Segment Start: Material provided
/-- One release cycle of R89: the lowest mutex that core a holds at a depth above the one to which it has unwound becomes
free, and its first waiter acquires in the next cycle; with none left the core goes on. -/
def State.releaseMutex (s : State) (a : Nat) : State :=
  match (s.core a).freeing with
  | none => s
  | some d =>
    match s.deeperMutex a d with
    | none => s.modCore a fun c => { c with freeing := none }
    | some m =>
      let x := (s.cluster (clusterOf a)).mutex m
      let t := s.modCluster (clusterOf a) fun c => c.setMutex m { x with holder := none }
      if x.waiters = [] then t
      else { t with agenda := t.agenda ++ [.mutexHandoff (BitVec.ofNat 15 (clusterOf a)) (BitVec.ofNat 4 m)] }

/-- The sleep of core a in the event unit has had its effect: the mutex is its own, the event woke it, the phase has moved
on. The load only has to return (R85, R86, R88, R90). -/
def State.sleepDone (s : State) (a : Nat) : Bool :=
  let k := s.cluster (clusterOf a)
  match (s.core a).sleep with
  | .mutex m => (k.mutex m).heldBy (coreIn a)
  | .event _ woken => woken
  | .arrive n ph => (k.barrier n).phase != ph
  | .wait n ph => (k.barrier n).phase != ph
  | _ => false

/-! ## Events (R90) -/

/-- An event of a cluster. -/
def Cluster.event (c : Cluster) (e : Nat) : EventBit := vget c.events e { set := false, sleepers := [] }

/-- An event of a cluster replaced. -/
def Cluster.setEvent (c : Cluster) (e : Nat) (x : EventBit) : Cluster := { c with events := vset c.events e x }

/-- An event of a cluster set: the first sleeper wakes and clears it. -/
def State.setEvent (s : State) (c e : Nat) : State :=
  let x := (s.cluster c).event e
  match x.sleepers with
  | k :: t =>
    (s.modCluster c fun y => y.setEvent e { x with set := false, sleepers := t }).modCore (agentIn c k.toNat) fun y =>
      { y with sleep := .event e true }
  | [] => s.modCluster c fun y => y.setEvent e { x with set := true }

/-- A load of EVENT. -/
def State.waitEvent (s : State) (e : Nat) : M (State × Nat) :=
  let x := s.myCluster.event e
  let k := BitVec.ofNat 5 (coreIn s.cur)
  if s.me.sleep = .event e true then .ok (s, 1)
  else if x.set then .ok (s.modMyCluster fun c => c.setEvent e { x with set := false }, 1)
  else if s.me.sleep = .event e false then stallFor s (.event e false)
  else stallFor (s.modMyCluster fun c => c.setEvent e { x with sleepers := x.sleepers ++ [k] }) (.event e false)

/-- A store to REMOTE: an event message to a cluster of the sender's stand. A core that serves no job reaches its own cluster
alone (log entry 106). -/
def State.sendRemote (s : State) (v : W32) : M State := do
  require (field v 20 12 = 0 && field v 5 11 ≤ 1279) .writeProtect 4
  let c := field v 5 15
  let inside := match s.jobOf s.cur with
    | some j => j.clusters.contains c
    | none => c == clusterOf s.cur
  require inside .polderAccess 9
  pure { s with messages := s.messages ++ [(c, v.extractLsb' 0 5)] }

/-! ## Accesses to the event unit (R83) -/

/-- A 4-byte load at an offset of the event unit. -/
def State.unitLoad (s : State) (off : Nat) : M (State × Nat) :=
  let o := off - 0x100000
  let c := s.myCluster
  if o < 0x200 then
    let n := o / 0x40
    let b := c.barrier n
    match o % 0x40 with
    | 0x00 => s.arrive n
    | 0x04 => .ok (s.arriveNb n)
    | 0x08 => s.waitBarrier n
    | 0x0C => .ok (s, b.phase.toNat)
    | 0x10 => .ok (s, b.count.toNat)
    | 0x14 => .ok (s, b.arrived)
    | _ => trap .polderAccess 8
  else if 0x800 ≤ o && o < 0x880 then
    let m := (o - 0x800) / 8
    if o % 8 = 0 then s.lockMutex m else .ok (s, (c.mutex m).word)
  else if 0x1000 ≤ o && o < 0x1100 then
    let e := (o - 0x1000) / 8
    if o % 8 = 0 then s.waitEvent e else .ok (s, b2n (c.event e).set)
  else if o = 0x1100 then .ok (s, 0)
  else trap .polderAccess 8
Segment End: Material provided
■ **Requirement**
Each line of the material above must be retyped exactly as written.

■ **Problem solution**
/-- One release cycle of R89: the lowest mutex that core a holds at a depth above the one to which it has unwound becomes
free, and its first waiter acquires in the next cycle; with none left the core goes on. -/
def State.releaseMutex (s : State) (a : Nat) : State :=
  match (s.core a).freeing with
  | none => s
  | some d =>
    match s.deeperMutex a d with
    | none => s.modCore a fun c => { c with freeing := none }
    | some m =>
      let x := (s.cluster (clusterOf a)).mutex m
      let t := s.modCluster (clusterOf a) fun c => c.setMutex m { x with holder := none }
      if x.waiters = [] then t
      else { t with agenda := t.agenda ++ [.mutexHandoff (BitVec.ofNat 15 (clusterOf a)) (BitVec.ofNat 4 m)] }

/-- The sleep of core a in the event unit has had its effect: the mutex is its own, the event woke it, the phase has moved
on. The load only has to return (R85, R86, R88, R90). -/
def State.sleepDone (s : State) (a : Nat) : Bool :=
  let k := s.cluster (clusterOf a)
  match (s.core a).sleep with
  | .mutex m => (k.mutex m).heldBy (coreIn a)
  | .event _ woken => woken
  | .arrive n ph => (k.barrier n).phase != ph
  | .wait n ph => (k.barrier n).phase != ph
  | _ => false

/-! ## Events (R90) -/

/-- An event of a cluster. -/
def Cluster.event (c : Cluster) (e : Nat) : EventBit := vget c.events e { set := false, sleepers := [] }

/-- An event of a cluster replaced. -/
def Cluster.setEvent (c : Cluster) (e : Nat) (x : EventBit) : Cluster := { c with events := vset c.events e x }

/-- An event of a cluster set: the first sleeper wakes and clears it. -/
def State.setEvent (s : State) (c e : Nat) : State :=
  let x := (s.cluster c).event e
  match x.sleepers with
  | k :: t =>
    (s.modCluster c fun y => y.setEvent e { x with set := false, sleepers := t }).modCore (agentIn c k.toNat) fun y =>
      { y with sleep := .event e true }
  | [] => s.modCluster c fun y => y.setEvent e { x with set := true }

/-- A load of EVENT. -/
def State.waitEvent (s : State) (e : Nat) : M (State × Nat) :=
  let x := s.myCluster.event e
  let k := BitVec.ofNat 5 (coreIn s.cur)
  if s.me.sleep = .event e true then .ok (s, 1)
  else if x.set then .ok (s.modMyCluster fun c => c.setEvent e { x with set := false }, 1)
  else if s.me.sleep = .event e false then stallFor s (.event e false)
  else stallFor (s.modMyCluster fun c => c.setEvent e { x with sleepers := x.sleepers ++ [k] }) (.event e false)

/-- A store to REMOTE: an event message to a cluster of the sender's stand. A core that serves no job reaches its own cluster
alone (log entry 106). -/
def State.sendRemote (s : State) (v : W32) : M State := do
  require (field v 20 12 = 0 && field v 5 11 ≤ 1279) .writeProtect 4
  let c := field v 5 15
  let inside := match s.jobOf s.cur with
    | some j => j.clusters.contains c
    | none => c == clusterOf s.cur
  require inside .polderAccess 9
  pure { s with messages := s.messages ++ [(c, v.extractLsb' 0 5)] }

/-! ## Accesses to the event unit (R83) -/

/-- A 4-byte load at an offset of the event unit. -/
def State.unitLoad (s : State) (off : Nat) : M (State × Nat) :=
  let o := off - 0x100000
  let c := s.myCluster
  if o < 0x200 then
    let n := o / 0x40
    let b := c.barrier n
    match o % 0x40 with
    | 0x00 => s.arrive n
    | 0x04 => .ok (s.arriveNb n)
    | 0x08 => s.waitBarrier n
    | 0x0C => .ok (s, b.phase.toNat)
    | 0x10 => .ok (s, b.count.toNat)
    | 0x14 => .ok (s, b.arrived)
    | _ => trap .polderAccess 8
  else if 0x800 ≤ o && o < 0x880 then
    let m := (o - 0x800) / 8
    if o % 8 = 0 then s.lockMutex m else .ok (s, (c.mutex m).word)
  else if 0x1000 ≤ o && o < 0x1100 then
    let e := (o - 0x1000) / 8
    if o % 8 = 0 then s.waitEvent e else .ok (s, b2n (c.event e).set)
  else if o = 0x1100 then .ok (s, 0)
  else trap .polderAccess 8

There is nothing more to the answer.